EXERCISE REQUIREMENTS
Would you reproduce exactly the lines below from the one holding "t → Reachable t" through the one holding "rest).map (v :: ·)", inclusive, and no others?

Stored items
* * * * * * *
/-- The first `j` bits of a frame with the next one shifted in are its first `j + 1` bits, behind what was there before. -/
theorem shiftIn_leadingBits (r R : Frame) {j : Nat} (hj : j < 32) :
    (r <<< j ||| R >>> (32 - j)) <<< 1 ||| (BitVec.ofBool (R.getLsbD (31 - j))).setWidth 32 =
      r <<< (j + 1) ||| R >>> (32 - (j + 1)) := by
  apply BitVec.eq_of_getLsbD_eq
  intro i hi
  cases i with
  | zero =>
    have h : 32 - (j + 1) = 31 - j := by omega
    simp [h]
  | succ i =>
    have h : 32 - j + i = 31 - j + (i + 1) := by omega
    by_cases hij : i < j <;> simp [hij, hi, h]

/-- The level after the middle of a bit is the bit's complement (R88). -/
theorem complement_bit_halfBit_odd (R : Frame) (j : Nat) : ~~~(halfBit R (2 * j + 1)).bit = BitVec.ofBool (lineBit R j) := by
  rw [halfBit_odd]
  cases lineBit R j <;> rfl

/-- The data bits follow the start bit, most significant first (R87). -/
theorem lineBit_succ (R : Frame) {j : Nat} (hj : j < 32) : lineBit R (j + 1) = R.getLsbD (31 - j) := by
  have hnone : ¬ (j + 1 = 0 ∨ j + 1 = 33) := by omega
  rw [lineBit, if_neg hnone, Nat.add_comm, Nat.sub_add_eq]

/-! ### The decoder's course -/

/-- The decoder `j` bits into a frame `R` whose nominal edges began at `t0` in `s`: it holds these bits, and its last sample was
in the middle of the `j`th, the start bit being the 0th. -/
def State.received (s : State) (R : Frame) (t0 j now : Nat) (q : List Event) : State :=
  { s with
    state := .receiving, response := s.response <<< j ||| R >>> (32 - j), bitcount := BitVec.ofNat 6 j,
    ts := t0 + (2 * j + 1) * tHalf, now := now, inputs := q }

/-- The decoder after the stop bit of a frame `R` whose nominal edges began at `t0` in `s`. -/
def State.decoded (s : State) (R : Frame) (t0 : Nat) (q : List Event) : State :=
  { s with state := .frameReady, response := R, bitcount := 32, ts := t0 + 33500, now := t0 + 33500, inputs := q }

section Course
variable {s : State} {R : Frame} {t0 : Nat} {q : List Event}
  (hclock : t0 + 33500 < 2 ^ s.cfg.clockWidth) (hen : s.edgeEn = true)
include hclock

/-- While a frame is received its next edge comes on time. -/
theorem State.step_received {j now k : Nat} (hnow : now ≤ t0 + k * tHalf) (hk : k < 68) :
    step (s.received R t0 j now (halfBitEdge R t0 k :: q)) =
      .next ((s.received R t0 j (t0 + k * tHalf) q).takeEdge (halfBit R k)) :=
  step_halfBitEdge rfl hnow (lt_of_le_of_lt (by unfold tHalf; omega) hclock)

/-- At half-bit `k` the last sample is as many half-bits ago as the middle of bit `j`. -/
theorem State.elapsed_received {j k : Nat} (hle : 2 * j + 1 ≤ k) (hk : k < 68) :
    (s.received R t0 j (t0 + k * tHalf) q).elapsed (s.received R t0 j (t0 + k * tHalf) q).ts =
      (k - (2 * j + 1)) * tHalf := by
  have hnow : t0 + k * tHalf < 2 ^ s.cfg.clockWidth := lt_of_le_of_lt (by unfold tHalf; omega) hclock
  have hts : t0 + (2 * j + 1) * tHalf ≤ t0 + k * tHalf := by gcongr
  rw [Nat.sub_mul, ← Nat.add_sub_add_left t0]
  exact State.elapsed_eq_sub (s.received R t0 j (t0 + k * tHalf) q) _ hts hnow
* * * * * * *
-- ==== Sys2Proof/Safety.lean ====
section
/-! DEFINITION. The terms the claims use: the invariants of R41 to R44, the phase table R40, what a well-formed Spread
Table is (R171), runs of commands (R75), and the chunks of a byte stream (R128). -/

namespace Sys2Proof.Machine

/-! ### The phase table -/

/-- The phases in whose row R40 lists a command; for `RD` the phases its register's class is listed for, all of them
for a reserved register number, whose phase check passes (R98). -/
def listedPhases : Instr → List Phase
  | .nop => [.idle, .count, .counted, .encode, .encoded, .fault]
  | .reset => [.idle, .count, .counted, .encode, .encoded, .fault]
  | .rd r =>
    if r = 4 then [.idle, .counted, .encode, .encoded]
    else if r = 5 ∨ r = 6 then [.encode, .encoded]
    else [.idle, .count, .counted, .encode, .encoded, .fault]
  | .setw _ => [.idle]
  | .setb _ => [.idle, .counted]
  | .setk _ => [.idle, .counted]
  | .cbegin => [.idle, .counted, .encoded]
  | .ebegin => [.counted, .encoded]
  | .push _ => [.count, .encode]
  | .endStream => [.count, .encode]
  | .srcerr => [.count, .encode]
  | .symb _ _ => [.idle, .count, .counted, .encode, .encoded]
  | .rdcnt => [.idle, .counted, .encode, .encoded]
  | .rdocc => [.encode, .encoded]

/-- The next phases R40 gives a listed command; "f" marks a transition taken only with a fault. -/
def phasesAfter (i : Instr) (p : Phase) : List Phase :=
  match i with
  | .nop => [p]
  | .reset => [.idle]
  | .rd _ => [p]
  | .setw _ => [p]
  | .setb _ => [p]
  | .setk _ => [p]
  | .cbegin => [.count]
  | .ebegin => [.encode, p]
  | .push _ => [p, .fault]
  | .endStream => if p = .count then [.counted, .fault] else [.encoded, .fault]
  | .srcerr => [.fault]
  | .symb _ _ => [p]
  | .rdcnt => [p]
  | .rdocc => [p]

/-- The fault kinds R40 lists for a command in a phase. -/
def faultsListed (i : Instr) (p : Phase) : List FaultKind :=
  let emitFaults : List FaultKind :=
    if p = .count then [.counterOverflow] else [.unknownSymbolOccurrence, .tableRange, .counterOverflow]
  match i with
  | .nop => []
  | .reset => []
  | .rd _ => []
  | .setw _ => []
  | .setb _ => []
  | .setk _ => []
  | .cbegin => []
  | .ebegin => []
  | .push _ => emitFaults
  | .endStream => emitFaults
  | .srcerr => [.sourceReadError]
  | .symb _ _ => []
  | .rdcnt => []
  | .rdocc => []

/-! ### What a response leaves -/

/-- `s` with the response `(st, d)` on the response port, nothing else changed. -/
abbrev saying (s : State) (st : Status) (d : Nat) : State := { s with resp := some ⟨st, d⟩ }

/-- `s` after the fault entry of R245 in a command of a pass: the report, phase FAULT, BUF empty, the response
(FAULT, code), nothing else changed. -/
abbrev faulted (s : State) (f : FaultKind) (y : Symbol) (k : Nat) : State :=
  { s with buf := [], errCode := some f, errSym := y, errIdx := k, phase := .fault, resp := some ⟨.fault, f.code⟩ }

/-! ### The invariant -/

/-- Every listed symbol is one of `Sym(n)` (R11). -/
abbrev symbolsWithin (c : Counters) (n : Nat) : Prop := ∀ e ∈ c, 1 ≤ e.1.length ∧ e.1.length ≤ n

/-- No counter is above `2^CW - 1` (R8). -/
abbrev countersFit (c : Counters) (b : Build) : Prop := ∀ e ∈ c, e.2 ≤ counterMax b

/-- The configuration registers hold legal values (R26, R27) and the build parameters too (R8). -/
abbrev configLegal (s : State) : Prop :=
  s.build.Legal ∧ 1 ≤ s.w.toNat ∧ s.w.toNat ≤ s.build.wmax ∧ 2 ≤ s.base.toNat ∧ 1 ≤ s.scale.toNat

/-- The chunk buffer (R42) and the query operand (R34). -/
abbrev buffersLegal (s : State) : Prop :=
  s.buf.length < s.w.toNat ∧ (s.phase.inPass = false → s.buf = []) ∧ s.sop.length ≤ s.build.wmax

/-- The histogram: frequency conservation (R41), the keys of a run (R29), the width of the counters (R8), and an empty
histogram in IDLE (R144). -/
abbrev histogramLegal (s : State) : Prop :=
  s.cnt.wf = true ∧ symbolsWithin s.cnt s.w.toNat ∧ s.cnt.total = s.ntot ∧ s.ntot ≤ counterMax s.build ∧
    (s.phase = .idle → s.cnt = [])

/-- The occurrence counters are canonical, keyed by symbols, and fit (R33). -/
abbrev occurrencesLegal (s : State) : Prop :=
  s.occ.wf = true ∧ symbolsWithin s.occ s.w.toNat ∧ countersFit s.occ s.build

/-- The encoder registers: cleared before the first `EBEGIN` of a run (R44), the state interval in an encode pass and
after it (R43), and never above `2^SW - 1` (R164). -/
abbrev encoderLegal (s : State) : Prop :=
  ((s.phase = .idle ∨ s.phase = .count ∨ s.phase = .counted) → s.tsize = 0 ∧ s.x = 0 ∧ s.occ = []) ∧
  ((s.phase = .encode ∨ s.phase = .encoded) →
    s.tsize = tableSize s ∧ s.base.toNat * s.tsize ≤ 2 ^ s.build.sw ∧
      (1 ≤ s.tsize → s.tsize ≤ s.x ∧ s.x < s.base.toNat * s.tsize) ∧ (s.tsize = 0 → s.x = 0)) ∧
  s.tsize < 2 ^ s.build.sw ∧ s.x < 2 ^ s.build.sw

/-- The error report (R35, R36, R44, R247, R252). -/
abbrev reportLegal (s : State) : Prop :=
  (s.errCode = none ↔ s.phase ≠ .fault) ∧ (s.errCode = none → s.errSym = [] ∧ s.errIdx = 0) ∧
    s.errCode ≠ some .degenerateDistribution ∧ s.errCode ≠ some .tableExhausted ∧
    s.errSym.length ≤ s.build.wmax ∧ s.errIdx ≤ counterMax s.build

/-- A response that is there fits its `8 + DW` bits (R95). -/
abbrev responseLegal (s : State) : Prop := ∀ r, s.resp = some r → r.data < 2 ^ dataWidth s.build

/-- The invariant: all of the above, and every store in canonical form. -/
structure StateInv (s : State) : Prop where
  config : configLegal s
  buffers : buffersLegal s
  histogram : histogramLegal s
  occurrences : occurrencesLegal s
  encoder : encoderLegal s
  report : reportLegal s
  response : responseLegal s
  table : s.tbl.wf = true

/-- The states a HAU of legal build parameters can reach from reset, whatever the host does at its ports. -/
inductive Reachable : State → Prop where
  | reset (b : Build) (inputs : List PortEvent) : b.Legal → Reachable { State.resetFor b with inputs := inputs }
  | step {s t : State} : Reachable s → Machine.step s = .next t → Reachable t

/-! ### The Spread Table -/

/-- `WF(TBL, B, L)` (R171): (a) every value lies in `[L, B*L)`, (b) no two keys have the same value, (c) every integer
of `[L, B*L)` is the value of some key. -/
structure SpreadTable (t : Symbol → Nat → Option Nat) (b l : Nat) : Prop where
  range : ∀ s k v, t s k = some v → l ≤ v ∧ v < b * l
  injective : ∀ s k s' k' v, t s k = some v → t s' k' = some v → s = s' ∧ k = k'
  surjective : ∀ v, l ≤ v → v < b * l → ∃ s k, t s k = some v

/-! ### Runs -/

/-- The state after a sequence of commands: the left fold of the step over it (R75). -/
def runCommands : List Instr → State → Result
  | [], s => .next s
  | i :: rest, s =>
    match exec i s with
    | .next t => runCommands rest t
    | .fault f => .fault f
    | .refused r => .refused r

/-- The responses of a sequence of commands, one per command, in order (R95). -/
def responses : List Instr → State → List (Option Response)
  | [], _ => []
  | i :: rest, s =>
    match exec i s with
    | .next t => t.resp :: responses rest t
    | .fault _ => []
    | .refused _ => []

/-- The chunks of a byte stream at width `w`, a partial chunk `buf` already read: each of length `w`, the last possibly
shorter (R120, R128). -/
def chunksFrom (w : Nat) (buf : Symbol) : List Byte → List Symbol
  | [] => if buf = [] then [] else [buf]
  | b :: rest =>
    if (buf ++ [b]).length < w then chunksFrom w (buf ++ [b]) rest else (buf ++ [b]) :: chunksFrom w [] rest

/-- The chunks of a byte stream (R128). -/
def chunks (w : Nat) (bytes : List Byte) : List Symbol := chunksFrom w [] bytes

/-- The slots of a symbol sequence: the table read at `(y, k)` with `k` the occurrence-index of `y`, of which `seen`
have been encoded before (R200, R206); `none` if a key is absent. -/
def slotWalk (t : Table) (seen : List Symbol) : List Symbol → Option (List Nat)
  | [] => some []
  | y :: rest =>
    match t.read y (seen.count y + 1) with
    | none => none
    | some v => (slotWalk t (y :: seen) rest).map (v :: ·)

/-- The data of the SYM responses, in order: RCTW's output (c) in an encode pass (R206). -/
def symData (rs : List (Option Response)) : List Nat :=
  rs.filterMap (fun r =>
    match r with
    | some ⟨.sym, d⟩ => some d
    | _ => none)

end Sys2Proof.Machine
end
* * * * * * *
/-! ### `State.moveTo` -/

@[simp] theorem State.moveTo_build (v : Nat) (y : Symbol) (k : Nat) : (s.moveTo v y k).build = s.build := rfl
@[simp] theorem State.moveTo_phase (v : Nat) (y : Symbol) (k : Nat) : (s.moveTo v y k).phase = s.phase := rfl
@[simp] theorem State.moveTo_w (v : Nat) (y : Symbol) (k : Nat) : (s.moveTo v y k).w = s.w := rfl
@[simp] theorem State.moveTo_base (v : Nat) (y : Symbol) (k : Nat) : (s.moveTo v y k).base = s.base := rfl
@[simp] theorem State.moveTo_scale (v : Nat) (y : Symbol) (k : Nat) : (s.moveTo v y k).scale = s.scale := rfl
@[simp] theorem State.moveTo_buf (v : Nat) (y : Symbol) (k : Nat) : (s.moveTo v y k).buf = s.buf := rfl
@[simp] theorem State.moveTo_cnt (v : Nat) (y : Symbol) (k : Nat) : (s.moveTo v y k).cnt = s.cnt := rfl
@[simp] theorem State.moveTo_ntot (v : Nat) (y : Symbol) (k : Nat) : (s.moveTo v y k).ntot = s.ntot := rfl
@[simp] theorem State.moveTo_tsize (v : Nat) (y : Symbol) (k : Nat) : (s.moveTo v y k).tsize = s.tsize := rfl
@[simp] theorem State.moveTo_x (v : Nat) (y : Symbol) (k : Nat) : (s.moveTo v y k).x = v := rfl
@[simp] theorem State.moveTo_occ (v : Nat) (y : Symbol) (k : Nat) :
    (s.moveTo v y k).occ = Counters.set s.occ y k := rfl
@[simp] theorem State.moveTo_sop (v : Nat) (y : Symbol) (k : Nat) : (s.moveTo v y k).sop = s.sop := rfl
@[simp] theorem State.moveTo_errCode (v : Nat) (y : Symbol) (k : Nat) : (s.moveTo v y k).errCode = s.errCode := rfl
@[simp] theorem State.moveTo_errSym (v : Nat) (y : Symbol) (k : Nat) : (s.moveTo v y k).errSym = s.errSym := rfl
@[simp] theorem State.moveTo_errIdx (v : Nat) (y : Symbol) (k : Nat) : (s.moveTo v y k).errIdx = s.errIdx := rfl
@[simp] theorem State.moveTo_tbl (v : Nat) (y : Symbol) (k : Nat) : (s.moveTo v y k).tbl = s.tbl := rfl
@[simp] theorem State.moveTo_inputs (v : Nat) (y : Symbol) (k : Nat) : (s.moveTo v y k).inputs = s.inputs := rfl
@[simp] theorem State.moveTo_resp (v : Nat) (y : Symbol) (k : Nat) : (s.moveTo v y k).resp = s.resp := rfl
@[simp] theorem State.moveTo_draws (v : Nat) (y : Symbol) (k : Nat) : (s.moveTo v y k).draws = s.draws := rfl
* * * * * * *
YOUR SOLUTION
  | step {s t : State} : Reachable s → Machine.step s = .next t → Reachable t

/-! ### The Spread Table -/

/-- `WF(TBL, B, L)` (R171): (a) every value lies in `[L, B*L)`, (b) no two keys have the same value, (c) every integer
of `[L, B*L)` is the value of some key. -/
structure SpreadTable (t : Symbol → Nat → Option Nat) (b l : Nat) : Prop where
  range : ∀ s k v, t s k = some v → l ≤ v ∧ v < b * l
  injective : ∀ s k s' k' v, t s k = some v → t s' k' = some v → s = s' ∧ k = k'
  surjective : ∀ v, l ≤ v → v < b * l → ∃ s k, t s k = some v

/-! ### Runs -/

/-- The state after a sequence of commands: the left fold of the step over it (R75). -/
def runCommands : List Instr → State → Result
  | [], s => .next s
  | i :: rest, s =>
    match exec i s with
    | .next t => runCommands rest t
    | .fault f => .fault f
    | .refused r => .refused r

/-- The responses of a sequence of commands, one per command, in order (R95). -/
def responses : List Instr → State → List (Option Response)
  | [], _ => []
  | i :: rest, s =>
    match exec i s with
    | .next t => t.resp :: responses rest t
    | .fault _ => []
    | .refused _ => []

/-- The chunks of a byte stream at width `w`, a partial chunk `buf` already read: each of length `w`, the last possibly
shorter (R120, R128). -/
def chunksFrom (w : Nat) (buf : Symbol) : List Byte → List Symbol
  | [] => if buf = [] then [] else [buf]
  | b :: rest =>
    if (buf ++ [b]).length < w then chunksFrom w (buf ++ [b]) rest else (buf ++ [b]) :: chunksFrom w [] rest

/-- The chunks of a byte stream (R128). -/
def chunks (w : Nat) (bytes : List Byte) : List Symbol := chunksFrom w [] bytes

/-- The slots of a symbol sequence: the table read at `(y, k)` with `k` the occurrence-index of `y`, of which `seen`
have been encoded before (R200, R206); `none` if a key is absent. -/
def slotWalk (t : Table) (seen : List Symbol) : List Symbol → Option (List Nat)
  | [] => some []
  | y :: rest =>
    match t.read y (seen.count y + 1) with
    | none => none
    | some v => (slotWalk t (y :: seen) rest).map (v :: ·)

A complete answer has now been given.